From: Bjarne Stroustrup <bjarne_at_[hidden]>
Date: Mon, 1 May 2023 16:09:23 -0400
On 5/1/2023 1:40 PM, Andrew Lumsdaine via SG20 wrote:
> I am also jumping into this late, but here are some of my observations
> after having taught a high-performance computing course at the
> University of Washington for six years now. I use C++ as the
> programming language for the course.
>
> TL;DR — Bounds-checked vectors are a Good Thing for novice students.
> The most important thing to keep in mind is that these are students
> and /students have to be met where they are, not where we are./ There
> are innumerable things that we take for granted that novices have no
> experience with and no mental model for.

+1

much good experiential stuff below.


>
> The course I have been teaching has a mix of seniors and first-year
> graduate students. Most are not from computer science; they would
> qualify as “rank amateurs” and my observations should apply to CS
> students early in their program. However, they are not rank amateurs
> in other ways, as they have had 3-4-5 years of university to mature
> their thought processes, whereas 1st-year students are only slightly
> removed from high-school.
>
> Coming in to my course I observe:
>
> * These are smart students
> * The students have programmed extensively in Python and Matlab
> prior to taking this course.

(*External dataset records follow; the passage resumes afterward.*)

-- ==== Sys2Proof/Machine/MxMoves.lean ====
section
/-! DEFINITION. Meanings: triggers of mx (spec/09_matrix_ops.md R221 to R234). Each is the shared effect of its move (Moves.lean). -/
namespace Sys2Proof.Machine

/-- MX_MMA (R227): Dense matrix multiply-accumulate into a tile over S steps. -/
def execMxMma (src : Src) (e : Bool) (s : State) : Out := .next (runMove (.transport src (.trig (.mx .mma)) false 0 false 0 e) s)

/-- MX_MMAS (R229): 2:4 sparse matrix multiply-accumulate. -/
def execMxMmas (src : Src) (e : Bool) (s : State) : Out := .next (runMove (.transport src (.trig (.mx .mmas)) false 0 false 0 e) s)

/-- MX_ZERO (R231): Zero a tile. -/
def execMxZero (src : Src) (e : Bool) (s : State) : Out := .next (runMove (.transport src (.trig (.mx .zero)) false 0 false 0 e) s)

/-- MX_RROW (R231): Read a tile row into mx.r. -/
def execMxRrow (src : Src) (e : Bool) (s : State) : Out := .next (runMove (.transport src (.trig (.mx .rrow)) false 0 false 0 e) s)

/-- MX_RCOL (R231): Read a tile column into mx.r. -/
def execMxRcol (src : Src) (e : Bool) (s : State) : Out := .next (runMove (.transport src (.trig (.mx .rcol)) false 0 false 0 e) s)

/-- MX_WROW (R231): Write a tile row from a v register. -/
def execMxWrow (src : Src) (e : Bool) (s : State) : Out := .next (runMove (.transport src (.trig (.mx .wrow)) false 0 false 0 e) s)

/-- MX_WCOL (R231): Write a tile column from a v register. -/
def execMxWcol (src : Src) (e : Bool) (s : State) : Out := .next (runMove (.transport src (.trig (.mx .wcol)) false 0 false 0 e) s)

/-- MX_LOAD (R232): Load a tile from the scratchpad, row by row. -/
def execMxLoad (src : Src) (e : Bool) (s : State) : Out := .next (runMove (.transport src (.trig (.mx .load)) false 0 false 0 e) s)

/-- MX_STORE (R232): Store a tile to the scratchpad, row by row. -/
def execMxStore (src : Src) (e : Bool) (s : State) : Out := .next (runMove (.transport src (.trig (.mx .store)) false 0 false 0 e) s)

/-- MX_COMMIT (R233): Close the uncommitted mx operations into group g. -/
def execMxCommit (src : Src) (e : Bool) (s : State) : Out := .next (runMove (.transport src (.trig (.mx .commit)) false 0 false 0 e) s)

/-- MX_WAIT (R233): Assert that mx group g is complete. -/
def execMxWait (src : Src) (e : Bool) (s : State) : Out := .next (runMove (.transport src (.trig (.mx .wait)) false 0 false 0 e) s)

/-- MX_STATUS (R234): Land the engine state in mx.r. -/
def execMxStatus (src : Src) (e : Bool) (s : State) : Out := .next (runMove (.transport src (.trig (.mx .status)) false 0 false 0 e) s)

/-- MX_MMA_SHORT (R227): Short form of mx.mma. -/
def execMxMmaShort (src : ShortSrc) (e : Bool) (s : State) : Out := .next (runMove (.short src (.trig (.mx .mma)) e) s)

/-- MX_MMAS_SHORT (R229): Short form of mx.mmas. -/
def execMxMmasShort (src : ShortSrc) (e : Bool) (s : State) : Out := .next (runMove (.short src (.trig (.mx .mmas)) e) s)

/-- MX_ZERO_SHORT (R231): Short form of mx.zero. -/
def execMxZeroShort (src : ShortSrc) (e : Bool) (s : State) : Out := .next (runMove (.short src (.trig (.mx .zero)) e) s)

/-- MX_RROW_SHORT (R231): Short form of mx.rrow. -/
def execMxRrowShort (src : ShortSrc) (e : Bool) (s : State) : Out := .next (runMove (.short src (.trig (.mx .rrow)) e) s)

/-- MX_RCOL_SHORT (R231): Short form of mx.rcol. -/
def execMxRcolShort (src : ShortSrc) (e : Bool) (s : State) : Out := .next (runMove (.short src (.trig (.mx .rcol)) e) s)

/-- MX_WROW_SHORT (R231): Short form of mx.wrow. -/
def execMxWrowShort (src : ShortSrc) (e : Bool) (s : State) : Out := .next (runMove (.short src (.trig (.mx .wrow)) e) s)

/-- MX_WCOL_SHORT (R231): Short form of mx.wcol. -/
def execMxWcolShort (src : ShortSrc) (e : Bool) (s : State) : Out := .next (runMove (.short src (.trig (.mx .wcol)) e) s)

/-- MX_LOAD_SHORT (R232): Short form of mx.load. -/
def execMxLoadShort (src : ShortSrc) (e : Bool) (s : State) : Out := .next (runMove (.short src (.trig (.mx .load)) e) s)

/-- MX_STORE_SHORT (R232): Short form of mx.store. -/
def execMxStoreShort (src : ShortSrc) (e : Bool) (s : State) : Out := .next (runMove (.short src (.trig (.mx .store)) e) s)

/-- MX_COMMIT_SHORT (R233): Short form of mx.commit. -/
def execMxCommitShort (src : ShortSrc) (e : Bool) (s : State) : Out := .next (runMove (.short src (.trig (.mx .commit)) e) s)

/-- MX_WAIT_SHORT (R233): Short form of mx.wait. -/
def execMxWaitShort (src : ShortSrc) (e : Bool) (s : State) : Out := .next (runMove (.short src (.trig (.mx .wait)) e) s)

/-- MX_STATUS_SHORT (R234): Short form of mx.status. -/
def execMxStatusShort (src : ShortSrc) (e : Bool) (s : State) : Out := .next (runMove (.short src (.trig (.mx .status)) e) s)

end Sys2Proof.Machine
end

Even in many CS programs, Python is
> the introductory language
> * The students have experience with various IDEs associated with
> Python and Matlab
> * They have no mental model for how a program actually executes on a
> CPU, including registers, hierarchical memory, assembly language,
> instruction sets, fetch-decode-execute
> * They have no mental model for compilation, nor linking, nor object
> files, nor binaries. They have some notion of libraries but no
> notion of interface vs implementation.
> * They have never used a command line
> * A quarter (as we have at the UW) or a semester is a finite (and
> short) amount of time. There is only so much material that can be
> taught, and much of it is just establishing the right mental
> models. Getting novice students to where programmers who have
> years of experience are is going to take years of experience.
>
>
> Consequently
>
> * The students understand the notion of a vector since they have
> seen similar things in Python and Matlab.
> * They understand the notion of indexing. With Python they
> understand the notion of 0-based indexing. Matlab (quite quite
> unfortunately) has 1-based indexing. However, I have found
> students don’t have a problem with 0-based indexing. Usually.

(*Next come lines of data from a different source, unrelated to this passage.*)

-- ==== Sys2Proof/Machine/RecoveryEvents.lean ====
section
/-! DEFINITION. Meanings: Events of diagnosis and repair (spec/16_faults_recovery.md R358, R366 to R374, R402; spec/17_program_recovery.md R378; spec/01_panel.md R18 to R20). -/
namespace Sys2Proof.Machine

/-- DIAGNOSIS (R366): Each service processor diagnoses a hard fault on its own evidence and forms a verdict. -/
def execDiagnosis (west : Option Verdict) (east : Option Verdict) (s : State) : Out := .next (runDiagnosis west east s)

/-- NEIGHBOUR_VOTE (R367): A neighbouring package's service processor returns its vote. -/
def execNeighbourVote (ballot : Ballot) (s : State) : Out := .next (runVote ballot s)

/-- NEIGHBOUR_VOTE_TIMEOUT (R367): The neighbour does not answer within 2^30 cycles and counts as voting for neither. -/
def execNeighbourVoteTimeout (s : State) : Out := .next (runVoteTimeout s)

/-- OPERATOR_VERDICT (R367): After a vote without a majority, the operator's policy chooses a verdict or an unpick. -/
def execOperatorVerdict (choice : Ballot) (s : State) : Out := .next (runOperator choice s)

/-- CORRECTABLE_ERROR (R368): The ECC corrects a value and the event is counted; 16 corrections at one location are treated as a hard fault. -/
def execCorrectableError (unit : Nat) (loc : Nat) (s : State) : Out := .next (runCorrectable unit loc s)

/-- SCRUB_POISON (R358): The background scrub finds a poisoned value, which is reported and stamped at the segment root. -/
def execScrubPoison (rg : Nat) (cls : Nat) (unit : Nat) (addr : Nat) (s : State) : Out := .next (runScrub rg cls unit addr s)

/-- CORE_RETIRE (R368): A hard-faulted core is retired by row shift and the affected regions roll back. -/
def execCoreRetire (dc : Nat) (dr : Nat) (row : Nat) (col : Nat) (s : State) : Out := .next (runRetire dc dr row col s)

/-- CHANNEL_SWAP (R368): A faulty seam channel is swapped for a repair channel, with ease once no repair channel is left. -/
def execChannelSwap (seam : Nat) (lossy : Bool) (s : State) : Out := .next (runSwap seam lossy s)

/-- BRIDGE_HALF_REMAP (R370): The banks of a lost bridge half are remapped to the surviving half. -/
def execBridgeHalfRemap (br : Nat) (half : Bool) (s : State) : Out := .next (runRemap br half s)

/-- COLUMN_DARN (R19): A column that holds a lost C-die is darned by shifting the die map. -/
def execColumnDarn (col : Nat) (s : State) : Out := .next (runColumn col s)

/-- REMOTE_DARN (R369): A logical die lost after a column is already darned is excluded, or darned to a remote spare with ease. -/
def execRemoteDarn (u : Nat) (v : Nat) (spare : Option (Nat × Nat)) (s : State) : Out := .next (runRemote u v spare s)

/-- H_DIE_LOSS (R378): An H-die is lost, and each region with an access due there gets a REBUILD cause. -/
def execHDieLoss (phys : Nat) (s : State) : Out := .next (runHLoss phys s)

/-- H_DIE_DARN (R371): A lost logical H-die is darned to a spare H-die. -/
def execHDieDarn (h : Nat) (s : State) : Out := .next (runHDarn h s)

/-- H_DIE_DARN_IN_SERVICE (R402): An H-die still in service is copied to a spare and its map entry rewritten. -/
def execHDieDarnInService (h : Nat) (s : State) : Out := .next (runHMove h s)

/-- GROUP_REBUILD (R374): The background rebuild writes a group of a lost H-die to the spare. -/
def execGroupRebuild (h : Nat) (s : State) : Out := .next (runRebuild h s)

/-- PACKAGE_LOSS (R368): A package is lost: its multi-package regions are held and unpicked. -/
def execPackageLoss (pkg : Nat) (s : State) : Out := .next (runPackage pkg s)

/-- CONTROL_DIE_LOSS (R368): A control die is lost and the standby scheduler takes over. -/
def execControlDieLoss (side : Side) (s : State) : Out := .next (runControl side s)

/-- M_DIE_HALF_LOST (R368): Half of an M-die is lost, and every region with a route, plan, grant bank or window through that bridge is held. -/
def execMDieHalfLost (br : Nat) (half : Bool) (s : State) : Out := .next (runHalfLost br half s)

/-- C_DIE_LOST (R368): A C-die is lost, and every region with a logical die in its logical column or east of it is held. -/
def execCDieLost (col : Nat) (row : Nat) (s : State) : Out := .next (runDieLost col row s)

end Sys2Proof.Machine
end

> * They understand the notion of out of bounds access, since that
> will have been reported when they have made that error in Python
> in Matlab
> * An out of bounds error will be natural and even expected
> * The students have to be brought up to speed on all of those things
> above for which they have no mental model
> * The students are nowise ready to work in a “production
> environment” — yes, CS students should be ready for that when
> they graduate, but that will be spread over many courses over the
> period of years — it isn’t going to happen in one semester with
> novice students
> * It is inconceivable that they would be able to make any sense of
> the output from a sanitizer
> * It is inconceivable that they would be able to make use of a
> command-line debugger (possibly something in an IDE, but I have
> strong doubts)
>
>
> My approach varies a bit from what one might use for first-year CS
> students, as the goals of an HPC course are somewhat different from
> first-year CS. But, again, I think many of these would be applicable.
>
> * One can teach a slice through C++ that is almost that “tiny
> language trying to get out”
> * Since this is an HPC course, I introduce a layer of abstraction
> based on std::vector that includes Matrix and Vector classes,
> which is where bounds-checking happens (using NDEBUG to
> selectively include it or not). They do alot of implementations
> of things like matrix matrix multiply — using loops and indexing.
> * I don’t introduce any “using” statements, so when students use
> std::vector, they write std::vector (similarly for all standard
> library algorithms and data structures)
> * Some things have to be treated somewhat as “magic” — things that
> are necessary to use but for which the students are not yet ready
> and can’t be taught in the time available.
> * I do include “excursus” for some of the advance concepts for
> students who do want to dig a bit deeper
> * Namespaces are one of those things. Bjarne’s approach is to
> remove them for introductory treatment while I treat “std::” as
> just part of the name of things in C++.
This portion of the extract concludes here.